Starting with basics. At the outset, Schenk discusses basic principles of shade gardening: choosing a site, preparing the soil, planting, pruning, feeding, and seasonal care. Next follows information new in garden literature.
With sensitivity to any gardener's task, Schenk asks, "How much shade for the plant? The answer depends on the weight and measure of a shifting nonsubstance that varies in intensity.' He then spends seven pages defining different kinds of shade-including light, heavy, cold, dry, moist, and morning.

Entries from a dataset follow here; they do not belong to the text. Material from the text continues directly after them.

-- ==== Sys2Proof/Machine/HostRows.lean ====
section
/-! DEFINITION. The commands of the host port: the edges of SEL, the end of a reply, and the requests (10). -/

namespace Sys2Proof.Machine

/-- SEL_FALL (R183, R184). -/
def execSelFall (s : State) : Host.Outcome State Fault Refusal := s.run (Station.onBlk (fun _ b => b.selFalls))

/-- SEL_RISE (R185). -/
def execSelRise (s : State) : Host.Outcome State Fault Refusal := s.run (Station.onBlk (fun _ b => b.selRises))

/-- NOTICE_REMOVED (R189): the last bit of a reply has been clocked out. -/
def execNoticeRemoved (s : State) : Host.Outcome State Fault Refusal :=
  s.run (Station.onBlk (fun _ b => b.onHost HostPort.replyOut))

/-- BAD_REQUEST (R184, R186). -/
def execBadRequest (code length : Byte) (s : State) : Host.Outcome State Fault Refusal :=
  s.run (Station.badRequest code length)

/-- STATUS (R187). -/
def execStatus (s : State) : Host.Outcome State Fault Refusal := s.run Station.askStatus

/-- FETCH_NOTICE (R189). -/
def execFetchNotice (s : State) : Host.Outcome State Fault Refusal := s.run (Station.request Station.fetchNotice)

/-- REJOIN (R64). -/
def execRejoin (s : State) : Host.Outcome State Fault Refusal := s.run (Station.request Station.askRejoin)

/-- REGISTER_SLAB (R87). -/
def execRegisterSlab (material thickness : Byte) (length width : Word16) (rack : Byte) (rate : Word16) (s : State) :
    Host.Outcome State Fault Refusal :=
  s.run (Station.request (Station.registerSlab material.toNat thickness.toNat length.toNat width.toNat rack.toNat
    rate.toNat))

/-- SCRAP_SLAB (R87). -/
def execScrapSlab (id : Word16) (s : State) : Host.Outcome State Fault Refusal :=
  s.run (Station.request (Station.onRecord id.toNat .free .scrap))

/-- FREE_ORPHAN (R87). -/
def execFreeOrphan (id : Word16) (s : State) : Host.Outcome State Fault Refusal :=
  s.run (Station.request (Station.onRecord id.toNat .orphaned .freeOrphan))

/-- SUBMIT_PIECE (R120). -/
def execSubmitPiece (piece : Byte) (job : Word16) (material thickness : Byte) (length width : Word16) (rotate : Byte)
    (s : State) : Host.Outcome State Fault Refusal :=
  s.run (Station.request (Station.cutterOnly (Station.submitPiece piece.toNat job.toNat material.toNat
    thickness.toNat length.toNat width.toNat rotate.toNat)))

/-- CANCEL_PIECE (R121). -/
def execCancelPiece (piece : Byte) (s : State) : Host.Outcome State Fault Refusal :=
  s.run (Station.request (Station.cutterOnly (Station.cancelPiece piece.toNat)))

/-- READ_SLAB (R188). -/
def execReadSlab (id : Word16) (s : State) : Host.Outcome State Fault Refusal :=
  s.run (Station.request (Station.readSlab id.toNat))

/-- SET_CURSOR (R188). -/
def execSetCursor (slot : Byte) (s : State) : Host.Outcome State Fault Refusal :=
  s.run (Station.request (Station.setCursor slot.toNat))

/-- WALK_SLABS (R188). -/
def execWalkSlabs (s : State) : Host.Outcome State Fault Refusal :=
  s.run (Station.request Station.walkSlabs)

/-- OPEN_JOB (R171). -/
def execOpenJob (job : Word16) (s : State) : Host.Outcome State Fault Refusal :=
  s.run (Station.request (Station.openJob job.toNat))

/-- CLOSE_JOB (R171). -/
def execCloseJob (job : Word16) (s : State) : Host.Outcome State Fault Refusal :=
  s.run (Station.request (Station.closeJob job.toNat))

/-- READ_JOB (R171). -/
def execReadJob (job : Word16) (s : State) : Host.Outcome State Fault Refusal :=
  s.run (Station.request (Station.readJob job.toNat))

/-- READ_COST_LINE (R181). -/
def execReadCostLine (slot : Byte) (s : State) : Host.Outcome State Fault Refusal :=
  s.run (Station.request (Station.readCostLine slot.toNat))

/-- CLEAR_COST_LINE (R181). -/
def execClearCostLine (slot : Byte) (s : State) : Host.Outcome State Fault Refusal :=
  s.run (Station.request (Station.clearCostLine slot.toNat))

/-- READ_LEDGER (R190). -/
def execReadLedger (start : Byte) (s : State) : Host.Outcome State Fault Refusal :=
  s.run (Station.request (Station.readLedger start.toNat))

/-- READ_SAMPLES (R190). -/
def execReadSamples (s : State) : Host.Outcome State Fault Refusal :=
  s.run (Station.request Station.readSamples)

/-- READ_PLAN (R123, R200). -/
def execReadPlan (s : State) : Host.Outcome State Fault Refusal :=
  s.run (Station.request (Station.cutterOnly Station.readPlan))

/-- SEAL_PLAN (R132). -/
def execSealPlan (s : State) : Host.Outcome State Fault Refusal :=
  s.run (Station.request (Station.cutterOnly Station.sealPlan))

/-- GO (R146). -/
def execGo (s : State) : Host.Outcome State Fault Refusal :=
  s.run (Station.request (Station.cutterOnly Station.goRequest))

/-- RESUME (R163). -/
def execResume (s : State) : Host.Outcome State Fault Refusal :=
  s.run (Station.request (Station.cutterOnly Station.resumeRequest))

/-- ABANDON_PLAN (R136, R137). -/
def execAbandonPlan (s : State) : Host.Outcome State Fault Refusal :=
  s.run (Station.request (Station.cutterOnly Station.abandonPlan))

end Sys2Proof.Machine
end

Getting down to specifics. The bulk of the book evaluates and describes plants that make shade or grow in the shade. Each description tells where the plants will thrive.
Although shade gardening seems a specialty of the more forested parts of the West, Schenk does not slight the milder climates of northern California; among the shade-makers he discusses are Japanese maple (Acer palmatum), Pacific dogwood (Cornus nuttallii), eucalyptus, Jacaranda mimosifolia, Australian tea tree (Leptospermum laevigatum), and California pepper (Schinus molle). He gives comparable attention to shrubs, vines, and ground covers for the warmer, less humid garden.
What tree varieties make good (or bad) shade is among other topics Schenk tackles. If your garden's shade canopy is less than ideal, he suggests such strategies as thinning or removing tree limbs so understory plants with the proper shade tolerance can grow, or adding sand, gravel, or interesting paving below to improve the landscaping.
Throughout the book, he writes with humor and, as he freely admits, with an idiosyncratic style. Don't let his bias put you off; he's earned it through a lifetime of gardening, growing, and designing.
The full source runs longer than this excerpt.